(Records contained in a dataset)
"""

-- ==== Sys2Proof/Machine/AuxSupply.lean ====
section
/-! DEFINITION. The auxiliary supply PWM of a Stake (R201 to R205, 07_measurement_and_aux_supply.md). -/

namespace Sys2Proof.Machine

/-- An event at the running auxiliary PWM of a Stake. -/
def State.onAux (s : State) (f : State → State) : Result :=
  s.inStake fun s => if s.on AUX_STAT_RUN then f s else s

/-- AUXPWM takes a level. -/
def State.auxPin (s : State) (b : Bool) : State := (s.putB AUX_STAT_ON b).emit (.pin "AUXPWM" 0 b)

/-- The current period is cut (R202). -/
def State.auxCutNow (s : State) : State :=
  (({ s with aux := { s.aux with cutNow := true, offAt := s.now, cutRun := s.aux.cutRun + 1 } }).count AUX_CUT).put
    AUX_STAT_CUT 1

/-- A period ends where the next one starts: one without a cut ends the run of cuts (R202, R406). -/
def State.auxPeriodEnd (s : State) : State :=
  if s.aux.period && !s.aux.cutNow then { s with aux := { s.aux with cutRun := 0, raised := false } } else s

/-- A pulse ends and the off-time starts (R201). -/
def State.auxOff (s : State) : State := ({ s with aux := { s.aux with offAt := s.now } }).auxPin false

/-- A new period starts (R201, R202): with AUXFLT high it is cut from its start, and in mode 1 with AUXDEM low its
pulse ends at once. -/
def State.auxPeriod (s0 : State) : State :=
  let s := s0.auxPeriodEnd
  let s1 := { s with aux := { s.aux with period := true, cutNow := false, startAt := s.now } }
  if s1.on AUX_STAT_FLT then s1.auxCutNow
  else
    let s2 := s1.auxPin true
    if s2.cfgOn AUX_CTRL_MODE && !s2.on AUX_STAT_DEM then s2.auxOff else s2

/-- The off-time has reached TOFF. -/
def State.auxRested (s : State) : Bool := s.aux.offAt + s.cfg AUX_TOFF_TOFF ≤ s.now

/-- AUX_PULSE_START (R201): in mode 1 at the end of the off-time; in mode 0 in the first cycle in which AUXDEM is high and the
off-time has reached TOFF, but with sync only at a sync instant. -/
def execAuxPulseStart (s : State) : Result :=
  s.onAux fun s =>
    let rest := s.aux.offAt + s.cfg AUX_TOFF_TOFF
    if s.on AUX_STAT_ON then s
    else if s.cfgOn AUX_CTRL_MODE then (s.advance rest).auxPeriod
    else if s.cfgOn AUX_CTRL_SYNC_EN || !s.on AUX_STAT_DEM then s
    else (s.advance (max s.aux.demAt rest)).auxPeriod

/-- The cycle in which the running pulse ends (R201): TON after its start in mode 0; in mode 1 when AUXDEM goes low, but
TONMAX after its start at the latest. -/
def State.auxEnd (s : State) : Nat :=
  let a := s.aux.startAt
  if !s.cfgOn AUX_CTRL_MODE then a + s.cfg AUX_TON_TON
  else if s.on AUX_STAT_DEM then a + s.cfg AUX_TON_TONMAX
  else min (max a s.aux.demAt) (a + s.cfg AUX_TON_TONMAX)

/-- AUX_PULSE_END (R201). -/
def execAuxPulseEnd (s : State) : Result :=
  s.onAux fun s => if s.on AUX_STAT_ON then (s.advance s.auxEnd).auxOff else s

/-- AUXFLT_CUT (R202): the filtered AUXFLT goes high. -/
def execAuxfltCut (at' : Nat) (s : State) : Result :=
  s.inStake fun s0 =>
    let s := (s0.advance at').put AUX_STAT_FLT 1
    if s.on AUX_STAT_ON then (s.auxOff).auxCutNow else s

/-- AUXFLT_FALL (R203). -/
def execAuxfltFall (s : State) : Result := s.inStake fun s => s.put AUX_STAT_FLT 0

/-- AUX_CUT_LIMIT (R202, R406). -/
def execAuxCutLimit (s : State) : Result :=
  s.inStake fun s =>
    if s.cfg AUX_FILT_FLTLIM ≤ s.aux.cutRun ∧ ¬ s.aux.raised then
      ({ s with aux := { s.aux with raised := true } }).raise 136
    else s

/-- AUXDEM_CHANGE (R203). -/
def execAuxdemChange (high : Bool) (s : State) : Result :=
  s.inStake fun s => ({ s with aux := { s.aux with demAt := s.now } }).putB AUX_STAT_DEM high

/-- A received edge is accepted: a sync instant lies DLY later, after those of the edges before it; the own timer stops (R204). -/
def State.acceptEdge (s : State) : State :=
  let due := if s.aux.lost then [] else s.aux.syncs
  ({ s with aux := { s.aux with
      lastEdge := s.now, lost := false, syncs := due ++ [s.now + s.cfg AUX_SYNC_DLY] } }).put AUX_STAT_SYNC_LOCK 1

/-- AUXSYNC_EDGE (R204): without lock the edge is accepted without a window. In mode 1 every edge is repeated. -/
def execAuxsyncEdge (at' : Nat) (s : State) : Result :=
  s.onAux fun s0 =>
    let s := s0.advance at'
    if s.cfgOn AUX_CTRL_MODE then { s with aux := { s.aux with syncs := s.aux.syncs ++ [s.now + s.cfg AUX_SYNC_DLY] } }
    else if s.cfgOn AUX_CTRL_SYNC_SRC then s
    else
      let per := s.cfg AUX_SYNC_PER
      let want := s.aux.lastEdge + per
      if !s.on AUX_STAT_SYNC_LOCK || (8 * ((s.now - want) + (want - s.now)) ≤ per) then s.acceptEdge
      else s.count SYNC_ERR

/-- The device makes its own sync instants: SYNC_SRC = 1 in mode 0, or edges that have failed to come (R204). -/
def State.ownSync (s : State) : Bool :=
  !s.cfgOn AUX_CTRL_MODE && (s.cfgOn AUX_CTRL_SYNC_SRC || s.aux.lost)

/-- At a sync instant in mode 0 with sync a pulse starts, or SYNC_SKIP counts (R204). -/
def State.syncPulse (s : State) : State :=
  if s.cfgOn AUX_CTRL_MODE || !s.cfgOn AUX_CTRL_SYNC_EN then s
  else if s.on AUX_STAT_DEM && s.auxRested && !s.on AUX_STAT_ON then s.auxPeriod
  else s.count SYNC_SKIP

/-- SYNC_INSTANT (R204): at the next sync instant AUXSYNC_OUT is high for 20 ns; in mode 0 with sync a pulse starts or SYNC_SKIP
counts. -/
def execSyncInstant (s : State) : Result :=
  s.onAux fun s0 =>
    match s0.aux.syncs with
    | [] => s0
    | t :: rest =>
      let s := s0.advance t
      (({ s with aux := { s.aux with
        lastSync := t
        syncs := if s.ownSync then [t + s.cfg AUX_SYNC_PER] else rest } }).emit (.pulse "AUXSYNC_OUT" 10)).syncPulse

/-- The first instant of the timer that runs at `per` from `last` that is not past. -/
def timerFrom (last per now : Nat) : Nat := last + per * ((now - last + per - 1) / per)

/-- SYNC_LOSS (R204): in mode 0 with SYNC_SRC = 0 no edge has been accepted for 2 PER, since the last one or since the controller
started. The Stake goes on at PER from the last sync instant. -/
def execSyncLoss (s : State) : Result :=
  s.onAux fun s0 =>
    if s0.cfgOn AUX_CTRL_MODE || s0.cfgOn AUX_CTRL_SYNC_SRC || s0.aux.lost then s0
    else
      let per := s0.cfg AUX_SYNC_PER
      let s := s0.advance (s0.aux.lastEdge + 2 * per)
      ((({ s with aux := { s.aux with lost := true, syncs := [timerFrom s.aux.lastSync per s.now] } }).put AUX_STAT_SYNC_LOCK
        0).count SYNC_LOSS).raise 137

/-- The controller starts: its own timer, and the wait for a first edge, run from now (R204, log entry 108). -/
def State.auxStart (s : State) : State :=
  if s.on AUX_STAT_RUN then s
  else ({ s with aux := { s.aux with lastEdge := s.now, lastSync := s.now, lost := false } }).put AUX_STAT_RUN 1

/-- A strobe of group 4 starts or stops the controller (R205), which stays off in stage 4 (R386). The own timer of mode 0
starts with it; its first instant lies PER later (log entry 108). -/
def State.auxStrobed (s : State) : State :=
  if s.role ≠ .stake then s
  else if s.cfgOn AUX_CTRL_EN && s.get SH_STAT_STAGE < 4 then
    let s1 := s.auxStart
    if s1.ownSync && s1.aux.syncs.isEmpty then { s1 with aux := { s1.aux with syncs := [s.now + s.cfg AUX_SYNC_PER] } } else s1
  else
    let s1 := ({ s with aux := { s.aux with syncs := [] } }).put AUX_STAT_RUN 0
    if s1.on AUX_STAT_ON then s1.auxOff else s1

end Sys2Proof.Machine
end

"""

Exercise description >>
Read through the data and copy every line where "demAt" shows up.

Response for this exercise >>
    else (s.advance (max s.aux.demAt rest)).auxPeriod
  else min (max a s.aux.demAt) (a + s.cfg AUX_TON_TONMAX)
  s.inStake fun s => ({ s with aux := { s.aux with demAt := s.now } }).putB AUX_STAT_DEM high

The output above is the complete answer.